Work order
Please repeat the lines below exactly. Begin with the line containing "narrowDKernel .i32 .i16 0x7FFF0004" and go on through the line containing "narrowDKernel .i32 .i8 0x00FFFFFF (0)".

Given records

▬▬▬▬▬▬

theorem test_narrowKernel_I24 :
    narrowKernel .i24 .i16 0x123456 0 = some 0x1234 ∧ narrowKernel .i24 .i16 0x800000 0 = some 0x8000 ∧
    narrowKernel .i24 .i16 0x0000FF 0 = some 0x0000 ∧ narrowKernel .i24 .i8 0x123456 0 = some 0x12 ∧
    narrowKernel .i24 .i8 0x800000 0 = some 0x80 ∧ narrowKernel .i24 .i8 0x00FFFF 0 = some 0x00 ∧
    narrowKernel .i24 .u8 0x123456 0 = some 0x92 ∧ narrowKernel .i24 .u8 0x7FFFFF 0 = some 0xFF ∧
    narrowKernel .i24 .u8 0x800000 0 = some 0x00 := by
  decide +kernel

theorem test_narrowKernel_I16 :
    narrowKernel .i16 .i8 0x1234 0 = some 0x12 ∧ narrowKernel .i16 .i8 0x8000 0 = some 0x80 ∧
    narrowKernel .i16 .i8 0x00FF 0 = some 0x00 ∧ narrowKernel .i16 .u8 0x1234 0 = some 0x92 ∧
    narrowKernel .i16 .u8 0x7FFF 0 = some 0xFF ∧ narrowKernel .i16 .u8 0x8000 0 = some 0x00 := by
  decide +kernel

theorem test_narrowDKernel_I32_I16 :
    narrowDKernel .i32 .i16 0x12345678 (-16334) = some 0x1233 ∧
    narrowDKernel .i32 .i16 0x12345678 (32766) = some 0x1235 ∧ narrowDKernel .i32 .i16 0x80000000 (3174) = some 0x8000 ∧
    narrowDKernel .i32 .i16 0x80000000 (-1) = some 0x7FFF ∧ narrowDKernel .i32 .i16 0x7FFF0003 (32766) = some 0x7FFF ∧
    narrowDKernel .i32 .i16 0x7FFF0004 (32766) = some 0x8000 ∧
    narrowDKernel .i32 .i16 0x8000FFFC (-32766) = some 0x8000 ∧
    narrowDKernel .i32 .i16 0x8000FFFB (-32766) = some 0x7FFF := by
  decide +kernel

theorem test_narrowDKernel_I32_I8 :
    narrowDKernel .i32 .i8 0xFFFFFFFF (3174) = some 0x00 ∧ narrowDKernel .i32 .i8 0xFFFFFFFF (-16334) = some 0xFF ∧
    narrowDKernel .i32 .i8 0x00008000 (-16384) = some 0x00 ∧ narrowDKernel .i32 .i8 0x00FFFFFF (1) = some 0x01 ∧
    narrowDKernel .i32 .i8 0x00FFFFFF (0) = some 0x00 ∧ narrowDKernel .i32 .i8 0x7FFFFFFF (3174) = some 0x80 ∧
    narrowDKernel .i32 .i8 0x7FFFFFFF (0) = some 0x7F ∧ narrowDKernel .i32 .i8 0x80000000 (-16334) = some 0x7F := by
  decide +kernel

theorem test_narrowDKernel_I24_I16 :
    narrowDKernel .i24 .i16 0x123456 (-16334) = some 0x1233 ∧ narrowDKernel .i24 .i16 0x123456 (32766) = some 0x1235 ∧
    narrowDKernel .i24 .i16 0x0000FF (-16334) = some 0x0000 ∧ narrowDKernel .i24 .i16 0x7FFFFF (3174) = some 0x8000 ∧
    narrowDKernel .i24 .i16 0x7FFFFF (128) = some 0x8000 ∧ narrowDKernel .i24 .i16 0x7FFFFF (127) = some 0x7FFF ∧
    narrowDKernel .i24 .i16 0x800000 (-16334) = some 0x7FFF ∧ narrowDKernel .i24 .i16 0x800000 (-1) = some 0x7FFF := by
  decide +kernel

/-! ## One command on a small state

`loaded` is the reset state with A0 = 0x2000, A1 = a1, A2 = 0x1000, A3 = a3, A4 = n, the source bytes at 0x1000 and 24 bytes of
0xEE at 0x2000. -/

def loaded (bigEndian : Bool) (a1 a3 n : Addr) (source : List Byte) : State :=
  { State.reset with
    params := { Config.defaultParams with bigEndian := bigEndian }
    a0 := 0x2000, a1 := a1, a2 := 0x1000, a3 := a3, a4 := n
    mem := writeBytes (writeBytes [] 0x1000 source) 0x2000 (List.replicate 24 0xEE) }

/-- The state a step that issues the command word w leaves; STATUS is 99 where there is none. -/
def issue (w : Nat) (s : State) : State :=
  match step (s.withFetchWord 32 w) with
  | .next t => t
  | _ => s.setStatus 99

/-- The reason a command word is refused. -/
def refusal (w : Nat) (s : State) : Option Refusal :=
  match step (s.withFetchWord 32 w) with
  | .refused r => some r
  | _ => none

def bytesAt (s : State) (a n : Nat) : List Nat := (readBytes s.mem a n).map (·.toNat)

/-- V13: COPY.F32 with a destination stride of 2; a NaN with its payload, -0.0 and -Inf bit for bit. -/
theorem test_copyF32_step : bytesAt (issue 0x00000001 (loaded false 2 1 3
      [0x01, 0x00, 0xC0, 0x7F, 0x00, 0x00, 0x00, 0x80, 0x00, 0x00, 0x80, 0xFF])) 0x2000 24 =
    [0x01, 0x00, 0xC0, 0x7F, 0xEE, 0xEE, 0xEE, 0xEE, 0x00, 0x00, 0x00, 0x80, 0xEE, 0xEE, 0xEE, 0xEE,
      0x00, 0x00, 0x80, 0xFF, 0xEE, 0xEE, 0xEE, 0xEE] := by decide +kernel

/-- V13: COPY.I24 de-interleaving, in either byte order. -/
theorem test_copyI24_step : ∀ be, bytesAt (issue 0x00004801 (loaded be 1 2 2
      [0x10, 0x11, 0x12, 0x13, 0x14, 0x15, 0x16, 0x17, 0x18, 0x19, 0x1A, 0x1B])) 0x2000 8 =
    [0x10, 0x11, 0x12, 0x16, 0x17, 0x18, 0xEE, 0xEE] := by decide +kernel

/-- V14: CVT.I32.I24 in both byte orders. -/
theorem test_cvtI32I24_step :
    bytesAt (issue 0x00002801 (loaded false 1 1 1 [0x78, 0x56, 0x34, 0x12])) 0x2000 4 = [0x56, 0x34, 0x12, 0xEE] ∧
    bytesAt (issue 0x00002801 (loaded true 1 1 1 [0x12, 0x34, 0x56, 0x78])) 0x2000 4 = [0x12, 0x34, 0x56, 0xEE] := by
  decide +kernel

/-- V14: CVT.I24.F32 in both byte orders. -/
theorem test_cvtI24F32_step :
    bytesAt (issue 0x00004001 (loaded false 1 1 1 [0x56, 0x34, 0x12])) 0x2000 4 = [0xB0, 0xA2, 0x11, 0x3E] ∧
    bytesAt (issue 0x00004001 (loaded true 1 1 1 [0x12, 0x34, 0x56])) 0x2000 4 = [0x3E, 0x11, 0xA2, 0xB0] := by
  decide +kernel

/-- V14: CVT.I16.I24 with strides 2 and 3. -/
theorem test_cvtI16I24_step : bytesAt (issue 0x00006801 (loaded false 2 3 3
      [0x10, 0x11, 0x12, 0x13, 0x14, 0x15, 0x16, 0x17, 0x18, 0x19, 0x1A, 0x1B, 0x1C, 0x1D])) 0x2000 15 =
    [0x00, 0x10, 0x11, 0xEE, 0xEE, 0xEE, 0x00, 0x16, 0x17, 0xEE, 0xEE, 0xEE, 0x00, 0x1C, 0x1D] := by decide +kernel

/-- V11: CVT.I32.I16.D on six samples takes the first six steps of V1. -/
theorem test_cvtI32I16D_step :
    let t := issue 0x00002E01 (loaded false 1 1 6 [0x78, 0x56, 0x34, 0x12, 0x78, 0x56, 0x34, 0x12, 0x78, 0x56, 0x34, 0x12,
      0xFF, 0xFF, 0xFF, 0x7F, 0, 0, 0, 0, 0, 0, 0, 0])
    bytesAt t 0x2000 12 = [0x34, 0x12, 0x33, 0x12, 0x34, 0x12, 0x00, 0x80, 0x00, 0x00, 0xFF, 0xFF] ∧
    t.ds = ⟨0xEC137684, 0xE3DF49E1, BitVec.ofInt 32 (-3077)⟩ :: List.replicate 3 ⟨22222, 5555555, 0⟩ ∧ t.status = 0 := by
  decide +kernel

▬▬▬▬▬▬

Answer for the task
    narrowDKernel .i32 .i16 0x7FFF0004 (32766) = some 0x8000 ∧
    narrowDKernel .i32 .i16 0x8000FFFC (-32766) = some 0x8000 ∧
    narrowDKernel .i32 .i16 0x8000FFFB (-32766) = some 0x7FFF := by
  decide +kernel

theorem test_narrowDKernel_I32_I8 :
    narrowDKernel .i32 .i8 0xFFFFFFFF (3174) = some 0x00 ∧ narrowDKernel .i32 .i8 0xFFFFFFFF (-16334) = some 0xFF ∧
    narrowDKernel .i32 .i8 0x00008000 (-16384) = some 0x00 ∧ narrowDKernel .i32 .i8 0x00FFFFFF (1) = some 0x01 ∧
    narrowDKernel .i32 .i8 0x00FFFFFF (0) = some 0x00 ∧ narrowDKernel .i32 .i8 0x7FFFFFFF (3174) = some 0x80 ∧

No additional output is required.